Original Research Articles
Original Research Articles
Diken et al.: “Distribution of calcifications of thoracic aorta in patients undergoing
coronary artery bypass grafting“
When patients need coronary artery bypass surgery, the vessels affected by coronary
disease, [which impairs blood flow to the heart vessel,] are bypassed by graft vessels.

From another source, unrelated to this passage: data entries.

/-! Engines, remote requests, messages, tasks, phasers. -/

def chanS (c : Chan) (s : State) : State := s.modChan 0 0 fun _ => c
def pdOps (n : Nat) : Ops := ops m (i n) (r 4) .none
theorem witness_PorterAndDealer_issue : [0, 3].all (fun n =>
      goes { op := 0x298 } (pdOps n) (at4 2 0 more) (fun s1 v _ => passes s1 v.a.word 0 64 64 3 && (s1.curC.chan n).last.isNone
        && (Operand.val (i n)).word == BitVec.ofNat 64 n && ptrOff v.a.word % 64 == 0)
      && goes { op := 0x299 } (ops m (i n) .none .none) base && goes { op := 0x29A } (ops m (i n) (r 6) .none) base
      && goes { op := 0x29B } (pdOps n) (at4 2 0 more)) = true
    ∧ goes { op := 0x298 } (pdOps 0) (at4 2 8 more) (fun _ v _ => ptrOff v.a.word % 64 != 0) = true
    ∧ goes { op := 0x298 } (pdOps 4) (at4 2 0 more) = true ∧ goes { op := 0x299 } (ops m (i 4) .none .none) base = true
    ∧ goes { op := 0x29A } (ops m (i 4) (r 6) .none) base = true ∧ goes { op := 0x29B } (pdOps 4) (at4 2 0 more) = true
    ∧ 3 < ((Operand.val (i 4)).word).toInt ∧ ((Operand.val (.imm (-1))).word).toInt < 0 := by decide +kernel
def preq : PReq := { left := 1, next := ptr 2 0, deal := 0, stamp := 0, fir := 1, cap := 1, view := 0 }
def pwork (src dst : PEnd) (done control : Nat) : PWork :=
  { ptr := ptr 2 0, key := 0x20000, kind := 1, seqNo := 1, length := 16, control := control, src := src, dst := dst, done := done }
def porting (w : PWork) : State := chanS { reqs := [preq], work := some w } base
theorem witness_PorterAndDealer_events :
    (let c : Chan := { first := some (ptr 2 0), last := some (ptr 2 0), count := 1 }
     c.first = some (ptr 2 0) ∧ c.count ≠ 0)
    ∧ ((base.core 0).lread 64 8).2 = false ∧ (base.engineRead 0 0x20000 (kindOf 1) 8).2 = false
    ∧ ((porting (pwork (.l 64) (.l 128) 0 0xFFFF)).core 0 |>.chan 0).reqs = [preq]
    ∧ 0xFFFF / 2 ^ 19 % 2 = 0 ∧ 0x8FFFF / 2 ^ 19 % 2 = 1 ∧ ([0, 1] : List Nat)[8 / 8 % 2]? = some 1
    ∧ (porting (pwork (.l 64) (.l 128) 16 0xFFFF)).porterSettled (pwork (.l 64) (.l 128) 16 0xFFFF) = true
    ∧ 0xFFFF % 2 ^ 16 = 0xFFFF ∧ (pwork (.l 64) (.l 128) 16 0xFFFF).status = 0
    ∧ (base.engineWrite 0 1 1 0 0x20000 (kindOf 1) (zeros 8) false).2 = base.fresh := by decide +kernel
def entryBytes (src dst len ctl : Nat) (tail : Nat := 0) : List Byte :=
  toBytes 8 src ++ toBytes 8 dst ++ toBytes 8 len ++ toBytes 8 ctl ++ zeros 16 ++ toBytes 16 tail
def releasedEntry (b : List Byte) : State := memAt 0x20000 b (chanS { reqs := [preq] } more)
/-- The entry that began: its status, whether it goes on, and its ends. -/
def began (b : List Byte) : Option (Nat × Bool × PEnd × PEnd) :=
  match exec (.porterEntry 0 0) (releasedEntry b) with
  | .next t => ((t.curC.chan 0).work.filter fun w => w.seqNo == 1).map fun w => (w.status, decide (w.done < w.length), w.src, w.dst)
  | _ => none
def failed (b : List Byte) : Option Nat := (began b).bind fun r => if r.2.1 then none else some r.1
theorem witness_PorterAndDealer_begins : (let s := releasedEntry (entryBytes 64 128 16 0x3FFFF)
     isOk (checkAccess (s.cap 1) 0 (ptrSlot (ptr 2 0)) (ptrOff (ptr 2 0)) 64 64 3) = true ∧ (s.engineRead 0 0x20000 .unordered 64).2 = false
     ∧ s.held = [] ∧ ((s.core 0).chan 0).work = none ∧ ((s.core 0).chan 0).halted = false ∧ preq.begun = false)
    ∧ began (entryBytes 64 128 16 0x3FFFF) = some (0, true, .l 64, .l 128)
    ∧ began (entryBytes (ptr 3 0).toNat 128 16 0x1FFFF) = some (0, true, .ext 0x30000 1, .l 128) := by decide +kernel
/-- 10 R213, Table 10.6: the statuses of fields, combinations, lengths and ranges. -/
theorem test_porter_statuses : failed (entryBytes 64 128 16 (0x3FFFF + 2 ^ 29)) = some 3 ∧ failed (entryBytes 64 128 16 0x3FFFF 1) = some 3
    ∧ failed (entryBytes 64 3 16 0x5FFFF) = some 2 ∧ failed (entryBytes 64 128 16 0x9FFFF) = some 2
    ∧ failed (entryBytes 64 128 0 0x3FFFF) = some 0x0D ∧ failed (entryBytes 524280 128 16 0x3FFFF) = some 6
    ∧ failed (entryBytes 64 524280 16 0x3FFFF) = some 6 ∧ failed (entryBytes (ptr 3 0).toNat 524280 16 0x1FFFF) = some 6 := by decide +kernel
/-- An entry that cannot be read: the channel halts and drops its request (log 32). -/
theorem test_porter_unreadable : nexts (.porterEntry 0 0) (chanS { reqs := [{ preq with next := ptr 11 0 }] } more)
    (fun t => (t.curC.chan 0).halted && (t.curC.chan 0).reqs.isEmpty && (t.cap 1).records.map FaultRec.code == [8])
    = true ∧ nexts (.porterEntry 0 0) (chanS { reqs := [preq], halted := true } more) (fun t => (t.curC.chan 0).work.isNone) = true := by
  decide +kernel
/-- A transfer of 8 bytes at the end of slot 3: whole where nothing reads the slot, else held (07 R139). -/
def slotWork : PWork := { pwork (.l 64) (.slot 3) 16376 (0x5FFFF) with length := 16384, buf := zeros 16376 }
def readBy (s : State) : State := s.modCurC fun c => c.setBank 3 { c.bank 3 with count := 1 }
theorem witness_PorterAndDealer_slot : (fillTag (0x5FFFF / 2 ^ 24 % 32)).isSome = true ∧ slotWork.bad = false
    ∧ 0x5FFFF / 2 ^ 19 % 2 = false.toNat ∧ slotWork.done + 8 = slotWork.length ∧ slotWork.dst = .slot 3
    ∧ ((porting slotWork).curC.bank 3).count = 0 ∧ (porting slotWork).curC.held = []
    ∧ ((readBy (porting slotWork)).curC.bank 3).count ≠ 0
    ∧ (PEnd.dealSlot 3 [0, 1] 16384 ≠ .slot 3) ∧ ([0, 1] : List Nat)[16384 / 16384]? = some 1 := by decide +kernel
theorem test_slot_write_held : nexts (.porterEntry 0 0) (porting slotWork) (fun t => t.curC.held.isEmpty && (t.curC.bank 3).tag == .raw) = true
    ∧ nexts (.porterEntry 0 0) (readBy (porting slotWork)) (fun t => t.curC.held.map HeldWrite.slot == [3]) = true := by decide +kernel
theorem test_pappend_links : completes (.pappend (pdOps 0)) (at4 2 64 (chanS { first := some (ptr 2 0), last := some (ptr 2 0), count := 1 } more))
    (fun t => t.iq.map (fun it => match it.act with
      | .store es x => (es.map Elem.key, x.toNat)
      | _ => ([], 0)) == [([0x20068], 0), ([0x20028], (ptr 2 64).toNat)] && (t.curC.chan 0).count == 2) = true := by decide +kernel
theorem test_porter_copies_a_word : nexts (.porterEntry 0 0) ((porting (pwork (.l 64) (.l 128) 0 0xFFFF)).modCore 0 fun c => { c with lstore := [(65, 7)] })
    (fun t => t.curC.lstore.get 129 == 7 && (t.curC.chan 0).work.any fun w => w.done == 8) = true := by decide +kernel
theorem test_porter_finishes : nexts (.porterEntry 0 0) (porting (pwork (.l 64) (.l 128) 16 0xFFFF))
    (fun t => (t.curC.chan 0).reqs.isEmpty && (t.curC.chan 0).doneSeq == 1 && t.entries.all fun e => e.key == 0x20020) = true := by decide +kernel
theorem test_deal_round_robin : nexts (.dealEntry 0 0) ((porting (pwork (.l 64) (.dealL 128 [0, 1] 8) 8 0x8FFFF)).modCore 0 fun c => { c with lstore := [(72, 7)] })
    (fun t => (t.core 1).lstore.get 128 == 7) = true := by decide +kernel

In many cases, manipulation of the aorta, the body’s main artery, is necessary to
attach grafts or insert tubes during the procedure. If the aorta is calcified, calcifications
can come loose during manipulation and cause e.g. a stroke by occluding vessels in
the brain. Analysing imaging of 443 patients, Diken et al. studied the distribution of calcifications in the aorta which were present in 67%
of patients. They proposed a classification which can be used for patients undergoing
coronary artery bypass surgery.
De Martino et al.: “Surgical treatment of annuloaortic ectasia - Replace or repair?“
When the body’s main artery, the aorta, is enlarged at its root, it often causes one
of the heart’s valves, the aortic valve, to leak. When surgery is necessary, this
valve can either be replaced or repaired. De Martino et al. studied the results of 181 patients who underwent either of these procedures. They
came to the conclusion that both are associated with good outcome. Among patients
with aortic valve replacement, bleeding and strokes were more common. The authors
suggest to save the aortic valve whenever possible. However, this study has a limited
design and relevant differences in follow-up between the two patient groups existed.
The results therefore need validation in further studies.

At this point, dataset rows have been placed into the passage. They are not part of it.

/-- What a retired lane takes with it (R524). No test of its slices is pending or running any more. -/
def State.retireLane (lane : Nat) (s : State) : State :=
  if lane < 4 then
    let s := (s.returnHome lane).modQuarter lane (fun x => { x with
      stopped := true, rot := .idle, fade := none, waiting := [], waderTestDue := false
      cover := if x.permanent then x.cover else none
      standIn := if x.permanent then x.standIn else none })
    let s := (s.modHomes lane (fun c => { c with suspect := false })).modChannel (56 + lane) (fun c => { c with suspect := false })
    (List.range 14).foldl (fun s p => s.loseChannel (channelAt lane p)) s
  else if lane = 5 then (List.range 4).foldl (fun s q => s.stopRotation q) s
  else s

/-- LANE_TEST_END: LANE_ERRORS with the count and the outcome; a failed lane raises LANE_FAULT. -/
def laneTestEnd (lane : Nat) (passed : Bool) (s : State) : State :=
  match (s.sense.lanes.getD lane {}).testing with
  | none => s
  | some n =>
    let s := { s with sense.lanes := modAt s.sense.lanes lane (fun l => { l with testing := none, faulty := !passed }) }
    let s := s.raise 0x25 (BitVec.ofNat 8 lane :: leBytes 4 n ++ [BitVec.ofNat 8 (flag passed)])
    if passed then s.countIntegrity 11 else (s.raise 0x26 [BitVec.ofNat 8 lane]).retireLane lane

/-- LANE_TEST_END (R522–R524). -/
def execLaneTestEnd (lane : Nat) (passed : Bool) (s : State) : Outcome := edge (laneTestEnd lane passed) s

/-! ### Switch messages (R89) -/

/-- The source a switch message names; `none` for a reserved code. -/
def switchSource (source pos : Nat) : Option SliceSource :=
  match source with
  | 0 => if pos < 14 then some (.input pos) else none
  | 1 => some .zero
  | 2 => some .plus
  | 3 => some .minus
  | 4 => some .tone
  | _ => none

/-- The switch message of a control-lane flit, where its fields hold no reserved code. -/
def switchOf (flit : Nat) : Option SwitchMsg :=
  let slice := field 43 40 flit
  let source := field 39 37 flit
  let pos := field 36 33 flit
  if field 63 62 flit = 3 && field 53 46 flit = 0x10 && slice < 15 &&
      (source != 0 || slice = 14 || pos = slice) then
    (switchSource source pos).map (fun x => ⟨field 45 44 flit, slice, x, BitVec.ofNat 24 (field 32 9 flit)⟩)
  else none

/-- A message is due when (EPOCH − c) mod 2^24 lies in 1 to 2^23 − 1 (R89). -/
def switchDue (epoch : BitVec 24) (strobe : Nat) : Bool :=
  let d := (epoch.toNat + 2 ^ 24 - strobe % 2 ^ 24) % 2 ^ 24
  1 ≤ d && d ≤ 2 ^ 23 - 1

/-- SWITCH_MESSAGE: a due message is held, a past one discarded and counted; a flit that fails its check is
a failed flit of the control lane. A message that holds a reserved code, or a POSITION unequal to the SLICE of a home
slice, sets nothing and is not counted (DESIGN CHOICE, log entry 186). -/
def switchMessage (flit : BitVec 64) (strobe : BitVec 48) (s : State) : State :=
  let s := s.reachStrobe strobe.toNat
  if !flitGood 5 flit.toNat then flitReceive 5 flit s else
  if (s.sense.lanes.getD 5 {}).faulty then s else
  match switchOf flit.toNat with
  | none => s
  | some m =>
    if switchDue m.epoch strobe.toNat then { s with sense.switches := s.sense.switches ++ [m] }
    else { s with sense.controlFaults := s.sense.controlFaults + 1 }

/-- SWITCH_MESSAGE (R89). -/
def execSwitchMessage (flit : BitVec 64) (strobe : BitVec 48) (s : State) : Outcome :=
  edge (switchMessage flit strobe) s

/-- SWITCH_ACT: every message whose EPOCH equals bits [23:0] of the strobe count sets its slice's source. -/
def switchAct (strobe : BitVec 48) (s : State) : State :=
  let e := BitVec.ofNat 24 strobe.toNat
  let acting := s.sense.switches.filter (fun m => m.epoch == e)
  let s := { s.reachStrobe strobe.toNat with sense.switches := s.sense.switches.filter (fun m => m.epoch != e) }
  acting.foldl (fun s m => s.modSlice (sliceAt m.quarter m.slice) (fun x => { x with source := m.source })) s

/-- SWITCH_ACT (R89). -/
def execSwitchAct (strobe : BitVec 48) (s : State) : Outcome := edge (switchAct strobe) s

/-! ### The rotation (R106, R107) -/

/-- A slice is switched to the reference and its measurement begins at a strobe count, its parts `part` strobes long
(R107). -/
def State.measure (q slot start part : Nat) (s : State) : State :=
  s.modSlice (sliceAt q slot) (fun l => { l with source := .zero, meas := some { start := start, part := part } })

/-- Strobes of the settling after a connection to an input, 10 ms (R107). -/
def connectSettle : Nat := 160

/-- Strobes of a part of the wader's measurement, 60 ms, of a home slice's, 375 ms, and of the start's, 40 ms (R107,
R112). -/
def waderPart : Nat := 960
def homePart : Nat := 6000
def startPart : Nat := 640

/-- The strobe at which a switch made now acts. -/
def State.nextStrobeNow (s : State) : Nat := s.sense.strobe + 1

/-- A step begins in one quarter (R107 step 1). A test that replaces the wader's measurement skips the
position (R114). A full rotation is completed when position 0 begins after position 13 in a rotation that began at
position 0 (DESIGN CHOICE, log entry 141). -/
def stepQuarter (p q start : Nat) (s : State) : State :=
  let x := s.sense.quarters.getD q {}
  if x.stopped || x.rot != .idle || (s.sense.slices.getD (sliceAt q waderSlot) {}).retired then s else
  let s := s.modQuarter q (fun x =>
    { x with
      rotations := if p = 0 && x.step = 13 && x.fromZero then x.rotations + 1 else x.rotations
      fromZero := x.fromZero || p == 0
      step := p, cover := none, waderTestDue := false
      rot := if x.waderTestDue then .waderTest p else .waderRef p })
  s.measure q waderSlot start (if x.waderTestDue then homePart else waderPart)

/-- WADER_STEP_START: the step of position (s / 32,000) mod 14 begins in every quarter, once the inputs are
connected (R106, R112) and while the control lane serves (R524). -/
def waderStepStart (strobe : BitVec 48) (s : State) : State :=
  let n := strobe.toNat
  let s := s.reachStrobe n
  if !s.sense.connected || n % 32000 ≠ 0 || (s.sense.lanes.getD 5 {}).faulty then s
  else (List.range 4).foldl (fun s q => stepQuarter (n / 32000 % 14) q n s) s

/-- WADER_STEP_START (R106, R107). -/
def execWaderStepStart (strobe : BitVec 48) (s : State) : Outcome := edge (waderStepStart strobe) s

/-! ### Reference measurements (R107, R108, R113, R116) -/

/-- Strobes of settling at the start of a part, 5 ms (R107). -/
def settleStrobes : Nat := 80

/-- Every slice is measured at once, from a strobe on, with the parts of a start (R112). -/
def measureAll (k : Nat) (l : List Slice) : List Slice :=
  l.map (fun (x : Slice) => ({ x with meas := some { start := k, part := startPart } } : Slice))

/-- The raw sample `x` of strobe `k` is gathered, unless it falls in the settling of its part (R107, R108). The tone is
a square wave of 1,000 Hz, sixteen strobes to a period (R89). -/
def RefMeasure.gather (k : Nat) (x : Int) (m : RefMeasure) : RefMeasure :=
  let e := k - m.start
  if k < m.start || 4 * m.part ≤ e || e % m.part < settleStrobes then m else
  let m := { m with taken := m.taken + 1 }
  match e / m.part with
  | 0 => { m with zero := m.zero + x }
  | 1 => { m with plus := m.plus + x }
  | 2 => { m with minus := m.minus + x }
  | _ => { m with toneCos := m.toneCos + x * cosTurn k 16, toneSin := m.toneSin + x * sinTurn k 16 }

/-- Samples that each part gives. -/
def RefMeasure.samples (m : RefMeasure) : Nat := m.part - settleStrobes

/-- Every part has been gathered. -/
def RefMeasure.complete (m : RefMeasure) : Bool := m.taken == 4 * m.samples

/-- The coefficients that a measurement gives (R108): O_s the mean of the zero part; G_s the nominal difference of the
±400 mV parts, 2 × 0x4C_CCCD of full code, over the measured one; τ_s takes back the lag of the tone's fundamental
behind the strobe, sixteen periods to a turn. Signs and roundings: log entry 142. -/
def RefMeasure.coef (m : RefMeasure) : SliceCoef :=
  let d := m.plus - m.minus
  { gain := if d ≤ 0 then 0 else (roundEven (2 * 0x4CCCCD * 2 ^ 38 * m.samples) d.toNat).toNat
    offset := roundEven m.zero m.samples
    delay := toSigned 24 (angleOfVector 24 m.toneSin m.toneCos) }

/-- The absolute limits of R113 on G_s: 0.995–1.005 in UQ2.30. -/
def gainInside (g : Nat) : Bool := 995 * 2 ^ 30 ≤ 1000 * g && 1000 * g ≤ 1005 * 2 ^ 30

/-- The absolute limits of R113 on O_s (±0.002 of full code) and τ_s (±100 ns, unit 2^−20 period of
62.5 µs). -/
def coefInside (o d : Int) : Bool :=
  1000 * o.natAbs ≤ 2 * 2 ^ 31 && d.natAbs * 62500 ≤ 100 * 2 ^ 20

/-- The limits of R113 on the change since the previous measurement: ±50 ppm, ±64 metering LSB, ±5 ns. -/
def changeInside (c : SliceCoef) (g : Nat) (o d : Int) : Bool :=
  ((g : Int) - c.gain).natAbs * 1000000 ≤ 50 * c.gain &&
  (o - c.offset).natAbs ≤ 64 * 256 && (d - c.delay).natAbs * 62500 ≤ 5 * 2 ^ 20

/-- A measurement is within the limits of R113. The limits on change hold from the slice's first measurement of the
start on: before it no previous measurement stands (DESIGN CHOICE, log entry 143). -/
def measurementOk (x : Slice) (c : SliceCoef) : Bool :=
  gainInside c.gain && coefInside c.offset c.delay && (!x.measured || changeInside x.coef c.gain c.offset c.delay)

/-- The deviation of a gain that fails its absolute limits. -/
def gainDeviation (g : Nat) : Option Int := if gainInside g then none else some ((g : Int) - 2 ^ 30)

/-- A measurement has ended (R113, R124): its time and the changes it found, against the coefficients in force, and,
where it is within its limits and `apply` holds, its coefficients take effect. The changes saturate in their fields (log
entry 143). -/
def Slice.measureEnd (x : Slice) (t : Nat) (c : SliceCoef) (apply : Bool := true) : Slice :=
  { x with
    coef := if apply && measurementOk x c then c else x.coef
    measured := x.measured || (apply && measurementOk x c)
    meas := none
    gainFail := gainDeviation c.gain
    lastSec := t / tps, lastTick := t % tps
    changeG := satSigned 32 (roundEven (((c.gain : Int) - x.coef.gain) * 1000000000) x.coef.gain)
    changeT := satSigned 16 (c.delay - x.coef.delay)
    changeO := satSigned 16 (roundEven (c.offset - x.coef.offset) 256) }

Jasinski et al.: “Factors affecting follow-up compliance in patients following endovascular
aneurysm repair“
After undergoing an intervention for an aortic aneurysm, a dilatation of the body’s
main artery, lifelong follow-up imaging is important to recognize complications or
progress of the disease. However, many patients fail to show up for follow-up tests.

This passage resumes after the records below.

/-- The enabled services. -/
def View.plans (v : View) : List SvcPlan :=
  (List.range 16).filterMap (fun n =>
    if v.svcOn n then
      let es := v.elemPlans n
      match es with
      | e :: _ => some ⟨n, v.busOf (e.volt - 48), es⟩
      | [] => none
    else none)

/-! ### Stages 1 to 5 (R128, R129) -/

/-- The sample of a channel `j` frames back, 0 before the ring began. -/
def ringAt (ring : List RingFrame) (j c : Nat) : Int :=
  match ring[j]? with
  | some f => f.samples.getD c 0
  | none => 0

/-- Values of a channel, newest first. -/
def ringChannel (ring : List RingFrame) (n c : Nat) : List Int := (ring.take n).map (fun f => f.samples.getD c 0)

/-- The amplitude correction C(f_b) = 1 / |H(f_b)|, UQ2.30 (R129). -/
def shiftGain (freq : Nat) : Nat :=
  min (roundEven (2 ^ 123) (shiftAmplitude shiftTaps freq).natAbs).toNat (2 ^ 32 - 1)

/-- The sum over the odd distances: older and newer values at distances 1, 2, 3, …. -/
def shiftSum : List Int → List Int → List Int → Int
  | t :: ts, a :: _ :: as, b :: _ :: bs => t * (a - b) + shiftSum ts as bs
  | t :: _, a :: _, b :: _ => t * (a - b)
  | _, _, _ => 0

/-- Stage 2: H over the 1,025 latest values, newest first, the filter beginning empty (R142); then C(f_b), to Q1.23 (R129). A
value outside the format saturates (DESIGN CHOICE, log entry 154). -/
def shiftStage (freq : Nat) (us : List Int) : Int :=
  let us := us ++ List.replicate (1025 - us.length) 0
  satSigned 24 (roundEven (shiftSum shiftTaps (us.drop 513) (us.take 512).reverse * shiftGain freq) (2 ^ 61))

/-- Samples by which stage 3 delays (R128). -/
def shiftDelay : Nat := 512

/-- p_e and q_e of an element, Q2.46, at the frame in front of the ring (stages 1–4). The negation of −1.0 saturates, as
its format has no +1.0 (DESIGN CHOICE, log entry 154). -/
def products (ring : List RingFrame) (freq : Nat) (invert : Bool) (p : ElemPlan) : Int × Int :=
  let i := ringAt ring shiftDelay p.cur
  let i := if invert then satSigned 24 (-i) else i
  (ringAt ring shiftDelay p.volt * i, shiftStage freq (ringChannel ring 1025 p.volt) * i)

/-- Stage 5: a product weighted to 2^−60 quanta. -/
def weigh (k : Nat) (p : Int) : Int := roundEven (k * p) (2 ^ 34)

/-! ### The direction filter (R130, R131) -/

/-- The five lengths. -/
def boxLengths : List Nat := [320, 300, 284, 267, 256]

/-- One value into a moving average; its running sum comes out. -/
def Box.push (len : Nat) (b : Box) (x : Int) : Box × Int :=
  let old := b.hist.getD (len - 1) 0
  let sum := b.sum + x - old
  ({ hist := (x :: b.hist).take len, sum := sum }, sum)

/-- One value through the cascade: the new averages and the sum out of the last. -/
def boxesPush : List Nat → List Box → Int → List Box × Int
  | len :: ls, b :: bs, x =>
    let r := b.push len x
    let t := boxesPush ls bs r.2
    (r.1 :: t.1, t.2)
  | _, _, x => ([], x)

/-- One value into F: the exact sum comes out, to be scaled by the reciprocal. -/
def Filt.push (f : Filt) (x : Int) : Filt × Int :=
  let r := boxesPush boxLengths f.boxes x
  ({ boxes := r.1 }, r.2)

/-- The reciprocal of the product of the lengths, unit 2^−96, held to a relative precision of 2^−40
(R131). -/
def filterRecip : Nat :=
  let ideal := 2 ^ 96 / 1863548928000
  max (ideal - ideal / 2 ^ 40) (min (ideal + ideal / 2 ^ 40) Config.filterRecip)

/-- A sum of F out of 2^−60 quanta scaled to 2^−48 quanta (stage 6). -/
def scalePower (sum : Int) : Int := roundEven (sum * filterRecip) (2 ^ 108)

/-- A sum of F out of squares scaled to UQ2.46 (stage 6). -/
def scaleSquare (sum : Int) : Nat := (roundEven (sum * filterRecip) (2 ^ 96)).toNat

/-- Stage 7: the RMS of a filtered square, UQ1.31, truncated. -/
def rmsOf (square : Nat) : Nat := isqrt (square * 2 ^ 16)

/-! ### Intake of one raw sample -/

/-- Stages 1 to 6 of an element. -/
def Element.intake (ring : List RingFrame) (freq : Nat) (invert : Bool) (p : ElemPlan) (e : Element) : Element :=
  let w := products ring freq invert p
  let fp := e.fp.push (weigh e.weight w.1)
  let fq := e.fq.push (weigh e.weight w.2)
  { e with fp := fp.1, fq := fq.1, pbar := scalePower fp.2, qbar := scalePower fq.2 }

/-- Stages 3, 4 and 6 of a lone square. -/
def ChannelSquare.intake (ring : List RingFrame) (c : Nat) (q : ChannelSquare) : ChannelSquare :=
  let x := ringAt ring shiftDelay c
  let f := q.filt.push (x * x)
  { q with filt := f.1, out := scaleSquare f.2 }

/-- A service takes one raw sample in. -/
def Service.intake (v : View) (ring : List RingFrame) (freq : Nat) (p : SvcPlan) (sv : Service) : Service :=
  { sv with
    warm := min (sv.warm + 1) 2447
    elements := p.elems.foldl (fun es e =>
      modAt es e.elem (Element.intake ring freq (v.svcInvert p.n e.elem) e)) sv.elements }

/-- The billing state takes one raw sample in: squares of every enabled channel, then the services. -/
def Billing.intake (v : View) (ring : List RingFrame) (b : Billing) : Billing :=
  { b with
    raw := b.raw + 1
    squares := (List.range 56).foldl (fun qs c =>
      if v.chanOn c then modAt qs c (ChannelSquare.intake ring c) else qs) b.squares
    services := v.plans.foldl (fun ss p =>
      modAt ss p.n (Service.intake v ring (b.buses.getD p.bus {}).freq p)) b.services }

/-! ### Filling the filters of a new binding (R142) -/

/-- A service whose binding or weights changed: filters emptied, no element live, filled from the ring; the
elements take their weights in force. -/
def Service.refill (v : View) (ring : List RingFrame) (freq : Nat) (p : SvcPlan) (sv : Service) : Service :=
  let fresh : Service :=
    { sv with elements := tab 3 (fun e => { weight := if p.elems.any (fun x => x.elem == e) then v.weightOf p.n e else 0 })
              warm := 0, live := 0, reversed := 0, noload := true }
  let filled := (List.range 1423).reverse.foldl (fun s j => s.intake v (ring.drop j) freq p) fresh
  { filled with warm := min ring.length 2447 }

/-- The filters of a service filled from the ring, its live states and its warm-up as they are. -/
def Service.refillKept (v : View) (ring : List RingFrame) (freq : Nat) (p : SvcPlan) (sv : Service) : Service :=
  let f := sv.refill v ring freq p
  { f with
    warm := sv.warm, live := sv.live, reversed := sv.reversed, noload := sv.noload
    elements := f.elements.zipWith (fun (x y : Element) => ({ x with live := y.live } : Element)) sv.elements }

/-- The squares filter of a channel filled from the ring. -/
def ChannelSquare.refill (ring : List RingFrame) (c : Nat) : ChannelSquare :=
  (List.range 1423).reverse.foldl (fun q j => q.intake (ring.drop j) c) {}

Jasinski et al. analysed the data of 205 patients who underwent endovascular aortic procedures, a
procedure in which a graft prosthesis is inserted into the aorta via a smaller vessel,
e.g. in the groin. They noted that about 50% of patients failed to come to follow-up
appointments. Especially patients who underwent emergency procedures, widowed patients,
minority patients and patients who live far away from the outpatient clinic did not
come. The authors implemented a follow-up system to remind patients of their follow-up
appointments, the success of which is yet to be evaluated. The importance of follow-up
controls needs to be discussed with all patients to improve adherence to their surveillance
schedule.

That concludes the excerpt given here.